The decision to renovate the old stone house versus build an entirely new structure has been difficult. Wouldn’t it be better to work with an existent set of walls (to make the stone house liveable, we’d have to gut the inside and come up inside the stone walls with everything new, including roof, plumbing, windows, etc.)? Rather than start all the way from scratch? Masons and others have inscribed various images and letters into the stones around the house: a sailboat, initials, dates, inderterminable sketches. The middle section, the oldest, dates back to 1760. Down the hill out front, the spring house includes inscriptions from 1740. The history of the buildings will show up on these pages soon as I dig into County archives.
But several limiting factors have ultimately overridden our purely emotional yearnings to love the stone house. First, Michael’s brother Timothy who owns the farm is allowed by township ordinance to break off a 2.5-acre or 20-acre parcel. The stone house sits on a section of the farm that can by broken off and sold at some point (an entirely enticing prospect for Timothy who has multiple children and he and his wife’s retirement to plan for) . . . and the stone house sits in an area that due to other buildings (barn, sheds, etc.) makes it difficult to even draw a 2.5 acre circle around it (which also means very little grow-able and livestock-able land for our food production).

Further, after discussions with various contractors, we’ve determined that a remodel will be more costly than the construction of the efficient home of our dreams . . . plus the stone house (which has two 18-in thick interior walls) would never be an efficient structure anyways. Moving heat around would always be a battle, but even more so due to the excessive size of the home for our needs.
Barring any complications with moving the buildable home site (associated with the easement put on the property during the lifetime of Helen Wickes, mother of T and M), it looks like we will build. But in the meantime, we will live in the stone house.
For this first year of our 2000-era homesteading, then, we hope to minimize costs associated with living in this house. An ancient oil heater operates from the basement (with asbestos covered pipes and all in it, of course), which will be quite expensive to use as the main heat source this winter. Can we say ugh to oil? I expect to whine about this quite a bit.
Our solution to throwing those oil dollars down the toilet is to install a wood-burning stove.

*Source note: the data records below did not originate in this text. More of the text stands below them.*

-- ==== Sys2Proof/Laws/Decode.lean ====
section
/-! SUPPORT. What the decoder's parts answer, and the encoder's ranges. -/

namespace Sys2Proof

theorem opcodeOfNumber_eq_some {n : Nat} {op : Opcode} : opcodeOfNumber n = some op ↔ n = op.number := by
  constructor
  · intro h
    unfold opcodeOfNumber at h
    split at h <;> simp_all [Opcode.number] <;> subst_vars <;> rfl
  · rintro rfl
    cases op <;> rfl

theorem modeOfDigit_eq_some {d : Nat} {m : Mode} : modeOfDigit d = some m ↔ d = m.digit := by
  constructor
  · intro h
    unfold modeOfDigit at h
    split at h <;> simp_all [Mode.digit] <;> subst_vars <;> rfl
  · rintro rfl
    cases m <;> rfl

theorem modeOfDigit_eq_none {d : Nat} : modeOfDigit d = none ↔ 2 < d := by
  constructor
  · intro h
    by_contra hd
    obtain rfl | rfl | rfl : d = 0 ∨ d = 1 ∨ d = 2 := by omega
    all_goals cases h
  · intro h
    unfold modeOfDigit
    split <;> first | omega | rfl

theorem Opcode.number_lt (op : Opcode) : op.number < 100 := by cases op <;> decide

theorem Mode.digit_lt (m : Mode) : m.digit < 3 := by cases m <;> decide

/-- An instruction is its opcode with its three modes. -/
theorem Instr.eta (i : Instr) : i.opcode.instr i.mode1 i.mode2 i.mode3 = i := by cases i <;> rfl

@[simp] theorem Opcode.instr_opcode (op : Opcode) (a b c : Mode) : (op.instr a b c).opcode = op := by cases op <;> rfl

@[simp] theorem Opcode.instr_mode1 (op : Opcode) (a b c : Mode) : (op.instr a b c).mode1 = a := by cases op <;> rfl

@[simp] theorem Opcode.instr_mode2 (op : Opcode) (a b c : Mode) : (op.instr a b c).mode2 = b := by cases op <;> rfl

@[simp] theorem Opcode.instr_mode3 (op : Opcode) (a b c : Mode) : (op.instr a b c).mode3 = c := by cases op <;> rfl

theorem decodeModes_eq_ok {op : Opcode} {w : Nat} {i : Instr} :
    decodeModes op w = .ok i ↔
      ∃ a b c, i = op.instr a b c ∧ digit w 2 = a.digit ∧ digit w 3 = b.digit ∧ digit w 4 = c.digit := by
  unfold decodeModes
  constructor
  · intro h
    rcases h2 : modeOfDigit (digit w 2) with _ | a <;> simp only [h2] at h
    · cases h
    rcases h3 : modeOfDigit (digit w 3) with _ | b <;> simp only [h3] at h
    · cases h
    rcases h4 : modeOfDigit (digit w 4) with _ | c <;> simp only [h4] at h
    · cases h
    cases h
    exact ⟨a, b, c, rfl, modeOfDigit_eq_some.1 h2, modeOfDigit_eq_some.1 h3, modeOfDigit_eq_some.1 h4⟩
  · rintro ⟨a, b, c, rfl, h2, h3, h4⟩
    rw [modeOfDigit_eq_some.2 h2, modeOfDigit_eq_some.2 h3, modeOfDigit_eq_some.2 h4]

/-- When the decoder accepts a word, and as what. -/
theorem decode_eq_ok {W : Word} {i : Instr} :
    decode W = .ok i ↔
      0 ≤ W.toInt ∧ ∃ (op : Opcode) (a b c : Mode), W.toNat % 100 = op.number ∧ i = op.instr a b c ∧
        digit W.toNat 2 = a.digit ∧ digit W.toNat 3 = b.digit ∧ digit W.toNat 4 = c.digit := by
  unfold decode
  constructor
  · intro h
    split at h
    · cases h
    rcases ho : opcodeOfNumber (W.toNat % 100) with _ | op <;> simp only [ho] at h
    · cases h
    obtain ⟨a, b, c, h⟩ := decodeModes_eq_ok.1 h
    exact ⟨by omega, op, a, b, c, opcodeOfNumber_eq_some.1 ho, h⟩
  · rintro ⟨h0, op, a, b, c, ho, h⟩
    rw [if_neg (by omega), opcodeOfNumber_eq_some.2 ho]
    exact decodeModes_eq_ok.2 ⟨a, b, c, h⟩

/-- The canonical word is a small number, so its 64 bits hold it. -/
theorem encode_toNat (i : Instr) : (encode i).toNat = encodeNat i := by
  have h1 := i.opcode.number_lt
  have h2 := i.mode1.digit_lt
  have h3 := i.mode2.digit_lt
  have h4 := i.mode3.digit_lt
  simp only [encode, BitVec.toNat_ofNat, encodeNat]
  omega

end Sys2Proof
end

We’d like to use an external furnace, but will not quite yet so as not to lose the piping and install work when we move into our eventual real home. So, in addition to chopping a helluva lot of firewood over the next couple of months we’ll have to figure out how to pipe in a freestanding stove.
Obviously we’re also considering covering the windows somehow to prevent heat loss that way. The attic . . . is daunting. It is enormous and has no insulation of any value in it. I wonder what we will do there. All in all, this house’s 3,000+ square feet present very large challenges in labor and cost to heat during the cold months. Anybody with a splitter feel like a jaunt to Pennsylvania?
(the old spring house, dating back to 1740)


well can you explain more about it
Hello there. Thanks for the question. We’ve moved out of the stone house I wrote about back in August. But having gone through a winter in it, here are some comments: we installed a 3,000 square-foot-capacity wood burning stove in the downstairs (after sticking a metal pipe up the chimney and insulating the whole thing for a pretty penny – all to avoid chimney fire and other dangers associated with the stone chimney structure that was degrading after years of exposure to rain, etc.). This warmed the rooms in proximity very well. However, due to an uninsulated attic, that was about it. The house remained chilly elsewhere, and we used stand-up oil space heaters on occasion. Despite having grown up in a wood-stove heated home, my adult passion for a clean home was challenged by the dust generated. We used a temperature-moderated blower on the stove so that the heat wouldn’t all escape up the chimney; it was on pretty much all the time and did help warm the rooms better than without such a fan. However, since it effectively removed the heat from the top surface of the stove, I was not able to cook on top of it – it was too cool! That was a bummer for me.
I’d be happy to comment on any specific questions you may have.